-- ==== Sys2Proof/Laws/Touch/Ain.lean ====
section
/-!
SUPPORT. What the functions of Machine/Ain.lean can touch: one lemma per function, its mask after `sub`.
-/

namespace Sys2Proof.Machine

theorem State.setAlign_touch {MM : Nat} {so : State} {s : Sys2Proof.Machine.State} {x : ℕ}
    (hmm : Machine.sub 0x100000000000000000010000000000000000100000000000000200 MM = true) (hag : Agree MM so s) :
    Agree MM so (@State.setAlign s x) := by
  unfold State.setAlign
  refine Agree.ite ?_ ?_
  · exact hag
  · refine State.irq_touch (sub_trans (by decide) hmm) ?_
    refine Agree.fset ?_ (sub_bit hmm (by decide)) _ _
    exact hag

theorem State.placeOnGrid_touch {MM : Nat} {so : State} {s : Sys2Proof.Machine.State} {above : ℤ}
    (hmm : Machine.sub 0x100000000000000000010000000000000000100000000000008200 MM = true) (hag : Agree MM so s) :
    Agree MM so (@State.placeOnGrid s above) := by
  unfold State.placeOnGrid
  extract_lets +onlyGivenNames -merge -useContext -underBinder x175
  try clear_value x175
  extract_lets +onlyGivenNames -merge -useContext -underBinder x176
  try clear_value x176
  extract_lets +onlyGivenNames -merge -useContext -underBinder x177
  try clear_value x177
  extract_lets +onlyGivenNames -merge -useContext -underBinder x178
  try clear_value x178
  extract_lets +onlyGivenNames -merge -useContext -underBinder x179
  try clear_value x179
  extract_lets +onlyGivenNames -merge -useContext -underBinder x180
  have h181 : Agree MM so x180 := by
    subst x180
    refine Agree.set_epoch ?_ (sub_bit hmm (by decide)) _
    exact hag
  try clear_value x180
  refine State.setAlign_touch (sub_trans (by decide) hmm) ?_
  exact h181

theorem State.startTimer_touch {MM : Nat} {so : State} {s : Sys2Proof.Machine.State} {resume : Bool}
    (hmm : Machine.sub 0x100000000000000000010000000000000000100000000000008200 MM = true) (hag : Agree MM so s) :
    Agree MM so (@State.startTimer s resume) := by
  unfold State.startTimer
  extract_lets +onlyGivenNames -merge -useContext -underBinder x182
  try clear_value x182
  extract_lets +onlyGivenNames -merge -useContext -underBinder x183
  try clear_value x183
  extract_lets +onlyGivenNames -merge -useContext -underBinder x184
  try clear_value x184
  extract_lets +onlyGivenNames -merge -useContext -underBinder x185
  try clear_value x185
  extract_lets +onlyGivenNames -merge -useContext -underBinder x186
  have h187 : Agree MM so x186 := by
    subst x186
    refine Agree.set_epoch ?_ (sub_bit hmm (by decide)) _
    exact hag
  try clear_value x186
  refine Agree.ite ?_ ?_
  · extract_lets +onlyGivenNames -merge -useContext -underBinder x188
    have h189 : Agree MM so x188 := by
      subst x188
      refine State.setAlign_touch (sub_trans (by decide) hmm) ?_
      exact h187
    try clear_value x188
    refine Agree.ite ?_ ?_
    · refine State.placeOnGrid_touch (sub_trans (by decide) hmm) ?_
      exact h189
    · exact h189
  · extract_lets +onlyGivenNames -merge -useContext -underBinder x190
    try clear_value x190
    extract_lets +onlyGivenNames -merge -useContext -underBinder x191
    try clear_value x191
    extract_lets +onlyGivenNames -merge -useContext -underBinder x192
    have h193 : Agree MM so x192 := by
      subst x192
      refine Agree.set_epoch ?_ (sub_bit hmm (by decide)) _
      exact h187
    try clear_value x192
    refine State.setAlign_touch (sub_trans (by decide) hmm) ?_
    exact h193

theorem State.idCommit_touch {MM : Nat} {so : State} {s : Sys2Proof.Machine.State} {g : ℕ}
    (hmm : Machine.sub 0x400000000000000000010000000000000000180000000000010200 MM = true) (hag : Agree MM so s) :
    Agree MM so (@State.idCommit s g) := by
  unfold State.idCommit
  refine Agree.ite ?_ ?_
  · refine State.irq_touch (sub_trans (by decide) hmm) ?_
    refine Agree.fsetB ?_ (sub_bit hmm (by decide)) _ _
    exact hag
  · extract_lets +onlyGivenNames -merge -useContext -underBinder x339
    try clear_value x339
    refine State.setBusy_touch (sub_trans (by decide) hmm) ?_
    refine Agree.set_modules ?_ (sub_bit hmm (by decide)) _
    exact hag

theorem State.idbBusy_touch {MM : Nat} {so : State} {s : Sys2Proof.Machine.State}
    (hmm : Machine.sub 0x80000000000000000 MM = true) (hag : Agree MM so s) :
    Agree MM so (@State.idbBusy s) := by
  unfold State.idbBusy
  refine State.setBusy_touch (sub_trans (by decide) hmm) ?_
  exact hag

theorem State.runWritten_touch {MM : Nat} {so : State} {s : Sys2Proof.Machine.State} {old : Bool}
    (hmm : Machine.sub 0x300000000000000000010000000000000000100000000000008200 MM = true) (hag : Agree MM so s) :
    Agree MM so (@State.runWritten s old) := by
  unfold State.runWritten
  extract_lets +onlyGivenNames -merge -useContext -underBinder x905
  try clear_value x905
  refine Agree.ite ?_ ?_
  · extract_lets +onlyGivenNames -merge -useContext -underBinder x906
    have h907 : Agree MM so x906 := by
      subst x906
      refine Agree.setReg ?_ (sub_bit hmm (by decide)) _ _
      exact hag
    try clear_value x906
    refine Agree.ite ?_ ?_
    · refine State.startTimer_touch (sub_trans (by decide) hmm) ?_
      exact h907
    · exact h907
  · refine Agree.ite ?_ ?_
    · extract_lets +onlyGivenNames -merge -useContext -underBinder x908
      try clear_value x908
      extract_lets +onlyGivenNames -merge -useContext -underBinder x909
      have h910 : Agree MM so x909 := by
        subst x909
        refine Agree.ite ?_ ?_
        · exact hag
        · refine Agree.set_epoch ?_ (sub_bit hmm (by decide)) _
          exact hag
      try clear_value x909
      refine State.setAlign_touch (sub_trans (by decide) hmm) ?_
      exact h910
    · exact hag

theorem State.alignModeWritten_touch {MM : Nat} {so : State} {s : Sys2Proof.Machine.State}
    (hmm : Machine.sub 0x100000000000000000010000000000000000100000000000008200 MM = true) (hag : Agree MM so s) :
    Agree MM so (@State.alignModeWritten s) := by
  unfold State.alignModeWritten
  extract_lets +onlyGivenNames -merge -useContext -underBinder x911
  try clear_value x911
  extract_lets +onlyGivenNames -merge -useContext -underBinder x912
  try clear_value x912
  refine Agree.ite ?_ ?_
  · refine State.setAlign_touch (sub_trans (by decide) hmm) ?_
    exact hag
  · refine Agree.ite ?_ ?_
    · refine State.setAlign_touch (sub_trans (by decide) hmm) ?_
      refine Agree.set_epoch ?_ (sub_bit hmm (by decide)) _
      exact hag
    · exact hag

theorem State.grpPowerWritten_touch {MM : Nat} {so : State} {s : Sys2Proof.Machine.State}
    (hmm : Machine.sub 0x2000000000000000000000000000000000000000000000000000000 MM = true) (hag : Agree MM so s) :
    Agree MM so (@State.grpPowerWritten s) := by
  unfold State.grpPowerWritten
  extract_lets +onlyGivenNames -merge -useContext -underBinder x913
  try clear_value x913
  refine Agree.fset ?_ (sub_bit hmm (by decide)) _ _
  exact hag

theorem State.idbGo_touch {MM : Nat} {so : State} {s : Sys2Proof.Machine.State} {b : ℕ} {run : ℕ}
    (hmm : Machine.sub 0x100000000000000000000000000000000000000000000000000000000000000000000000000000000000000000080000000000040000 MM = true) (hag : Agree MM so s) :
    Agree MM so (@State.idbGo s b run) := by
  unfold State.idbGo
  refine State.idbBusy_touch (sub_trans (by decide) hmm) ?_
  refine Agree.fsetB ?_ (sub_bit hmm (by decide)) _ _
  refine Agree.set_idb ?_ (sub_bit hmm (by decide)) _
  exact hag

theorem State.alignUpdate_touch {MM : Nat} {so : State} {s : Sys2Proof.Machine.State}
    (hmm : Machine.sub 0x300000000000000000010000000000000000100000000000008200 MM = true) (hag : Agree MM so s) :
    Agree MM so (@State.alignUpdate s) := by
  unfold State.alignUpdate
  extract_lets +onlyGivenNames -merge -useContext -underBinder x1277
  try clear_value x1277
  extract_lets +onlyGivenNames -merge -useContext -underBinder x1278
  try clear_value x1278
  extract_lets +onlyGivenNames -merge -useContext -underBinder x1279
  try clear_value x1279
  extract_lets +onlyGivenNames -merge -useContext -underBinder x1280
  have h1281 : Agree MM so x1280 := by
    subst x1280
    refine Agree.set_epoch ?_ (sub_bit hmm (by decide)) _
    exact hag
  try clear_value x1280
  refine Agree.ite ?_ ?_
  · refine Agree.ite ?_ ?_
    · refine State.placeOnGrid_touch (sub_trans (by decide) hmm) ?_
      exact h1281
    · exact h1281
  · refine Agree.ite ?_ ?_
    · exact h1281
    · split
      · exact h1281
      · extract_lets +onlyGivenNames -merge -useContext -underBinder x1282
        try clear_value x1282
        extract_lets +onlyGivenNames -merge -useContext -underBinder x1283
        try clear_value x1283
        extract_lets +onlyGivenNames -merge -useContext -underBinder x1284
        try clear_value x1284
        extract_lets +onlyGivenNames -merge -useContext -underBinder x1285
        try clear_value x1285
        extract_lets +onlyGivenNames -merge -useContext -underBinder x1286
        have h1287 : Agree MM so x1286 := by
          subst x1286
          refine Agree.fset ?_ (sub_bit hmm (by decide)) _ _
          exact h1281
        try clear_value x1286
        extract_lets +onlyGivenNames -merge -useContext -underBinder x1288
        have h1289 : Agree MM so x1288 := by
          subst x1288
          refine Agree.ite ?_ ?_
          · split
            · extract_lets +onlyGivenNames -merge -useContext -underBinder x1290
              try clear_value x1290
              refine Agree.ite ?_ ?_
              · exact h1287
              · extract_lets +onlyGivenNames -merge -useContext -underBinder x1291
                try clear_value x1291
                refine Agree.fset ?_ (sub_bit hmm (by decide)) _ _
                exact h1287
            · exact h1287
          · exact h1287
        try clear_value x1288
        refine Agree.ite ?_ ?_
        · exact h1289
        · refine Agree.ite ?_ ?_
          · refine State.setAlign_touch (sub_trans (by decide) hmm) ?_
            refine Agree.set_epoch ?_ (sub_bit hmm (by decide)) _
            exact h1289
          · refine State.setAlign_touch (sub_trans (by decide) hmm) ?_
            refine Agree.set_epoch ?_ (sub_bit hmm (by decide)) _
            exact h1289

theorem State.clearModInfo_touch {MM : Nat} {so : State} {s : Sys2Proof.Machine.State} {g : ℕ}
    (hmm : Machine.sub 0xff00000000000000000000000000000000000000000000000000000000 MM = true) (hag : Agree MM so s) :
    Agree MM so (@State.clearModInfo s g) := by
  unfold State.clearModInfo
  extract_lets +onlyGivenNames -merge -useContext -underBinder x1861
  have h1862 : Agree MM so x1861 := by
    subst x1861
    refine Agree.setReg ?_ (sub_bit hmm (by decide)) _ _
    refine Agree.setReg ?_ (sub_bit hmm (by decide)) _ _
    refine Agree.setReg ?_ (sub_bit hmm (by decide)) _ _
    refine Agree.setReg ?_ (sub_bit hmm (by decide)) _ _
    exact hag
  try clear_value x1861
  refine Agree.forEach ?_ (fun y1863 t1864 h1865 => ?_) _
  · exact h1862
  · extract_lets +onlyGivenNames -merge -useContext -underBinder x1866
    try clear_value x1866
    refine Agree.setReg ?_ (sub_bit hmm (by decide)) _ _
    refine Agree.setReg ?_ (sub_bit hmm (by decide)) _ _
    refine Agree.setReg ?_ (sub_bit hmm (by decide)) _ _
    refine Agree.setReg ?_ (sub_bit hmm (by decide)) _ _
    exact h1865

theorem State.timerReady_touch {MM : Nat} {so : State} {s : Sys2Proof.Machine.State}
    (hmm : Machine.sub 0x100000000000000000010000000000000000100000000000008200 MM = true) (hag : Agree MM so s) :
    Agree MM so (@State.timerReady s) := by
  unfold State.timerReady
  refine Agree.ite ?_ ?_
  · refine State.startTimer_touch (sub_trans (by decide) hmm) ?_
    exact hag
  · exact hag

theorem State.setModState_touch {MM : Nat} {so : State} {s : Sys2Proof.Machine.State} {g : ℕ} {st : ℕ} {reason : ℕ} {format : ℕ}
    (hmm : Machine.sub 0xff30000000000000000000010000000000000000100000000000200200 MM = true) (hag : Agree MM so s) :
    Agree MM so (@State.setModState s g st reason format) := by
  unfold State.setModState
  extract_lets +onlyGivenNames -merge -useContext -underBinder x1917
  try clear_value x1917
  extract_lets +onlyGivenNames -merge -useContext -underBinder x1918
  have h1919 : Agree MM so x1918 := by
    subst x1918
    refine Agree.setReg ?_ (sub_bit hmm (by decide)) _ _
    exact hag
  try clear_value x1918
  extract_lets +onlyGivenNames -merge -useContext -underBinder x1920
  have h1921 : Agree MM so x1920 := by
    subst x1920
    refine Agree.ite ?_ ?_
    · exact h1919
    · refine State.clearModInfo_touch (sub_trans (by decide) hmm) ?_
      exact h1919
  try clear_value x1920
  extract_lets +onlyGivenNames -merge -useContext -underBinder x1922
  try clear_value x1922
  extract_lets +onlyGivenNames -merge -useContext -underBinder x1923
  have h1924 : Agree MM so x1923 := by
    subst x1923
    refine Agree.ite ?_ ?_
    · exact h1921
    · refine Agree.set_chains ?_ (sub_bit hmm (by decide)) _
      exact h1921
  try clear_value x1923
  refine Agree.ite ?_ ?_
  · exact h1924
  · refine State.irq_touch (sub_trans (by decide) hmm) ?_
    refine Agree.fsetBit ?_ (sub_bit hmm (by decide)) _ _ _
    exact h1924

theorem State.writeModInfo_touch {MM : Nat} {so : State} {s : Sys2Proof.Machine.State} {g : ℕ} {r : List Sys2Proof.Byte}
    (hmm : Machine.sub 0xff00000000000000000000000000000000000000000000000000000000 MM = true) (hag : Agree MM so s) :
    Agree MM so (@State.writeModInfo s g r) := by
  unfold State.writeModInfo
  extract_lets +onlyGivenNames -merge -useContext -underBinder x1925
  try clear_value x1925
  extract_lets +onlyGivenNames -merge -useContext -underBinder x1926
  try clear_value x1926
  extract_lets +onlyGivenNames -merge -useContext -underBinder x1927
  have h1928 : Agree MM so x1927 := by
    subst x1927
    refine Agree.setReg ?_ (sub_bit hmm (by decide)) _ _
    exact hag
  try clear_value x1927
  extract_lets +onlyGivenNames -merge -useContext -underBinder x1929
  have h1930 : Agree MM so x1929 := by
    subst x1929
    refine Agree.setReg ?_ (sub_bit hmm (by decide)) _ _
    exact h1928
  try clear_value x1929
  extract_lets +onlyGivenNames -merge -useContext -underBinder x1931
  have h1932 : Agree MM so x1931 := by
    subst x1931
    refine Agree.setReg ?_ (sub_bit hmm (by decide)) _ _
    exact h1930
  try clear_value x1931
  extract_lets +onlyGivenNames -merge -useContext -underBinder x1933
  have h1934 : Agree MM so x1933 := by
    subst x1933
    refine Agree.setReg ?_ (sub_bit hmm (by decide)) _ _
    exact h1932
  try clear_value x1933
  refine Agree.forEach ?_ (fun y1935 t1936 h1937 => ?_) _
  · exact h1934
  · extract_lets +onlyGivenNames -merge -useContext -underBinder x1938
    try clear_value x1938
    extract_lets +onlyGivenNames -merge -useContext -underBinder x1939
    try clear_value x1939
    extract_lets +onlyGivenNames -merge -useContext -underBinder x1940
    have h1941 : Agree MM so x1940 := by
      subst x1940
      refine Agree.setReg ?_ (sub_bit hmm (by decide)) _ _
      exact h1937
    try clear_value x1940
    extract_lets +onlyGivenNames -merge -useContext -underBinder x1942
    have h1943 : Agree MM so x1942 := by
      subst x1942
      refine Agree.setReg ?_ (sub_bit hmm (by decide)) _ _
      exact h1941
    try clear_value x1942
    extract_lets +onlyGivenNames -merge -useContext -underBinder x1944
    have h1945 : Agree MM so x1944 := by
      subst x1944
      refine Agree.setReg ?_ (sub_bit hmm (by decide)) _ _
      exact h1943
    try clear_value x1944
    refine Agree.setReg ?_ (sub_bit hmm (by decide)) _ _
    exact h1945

____________

■ To do ■
Check each line of the listing above. Copy the ones with the word "forEach".

■ Your solution ■
  refine Agree.forEach ?_ (fun y1863 t1864 h1865 => ?_) _
  refine Agree.forEach ?_ (fun y1935 t1936 h1937 => ?_) _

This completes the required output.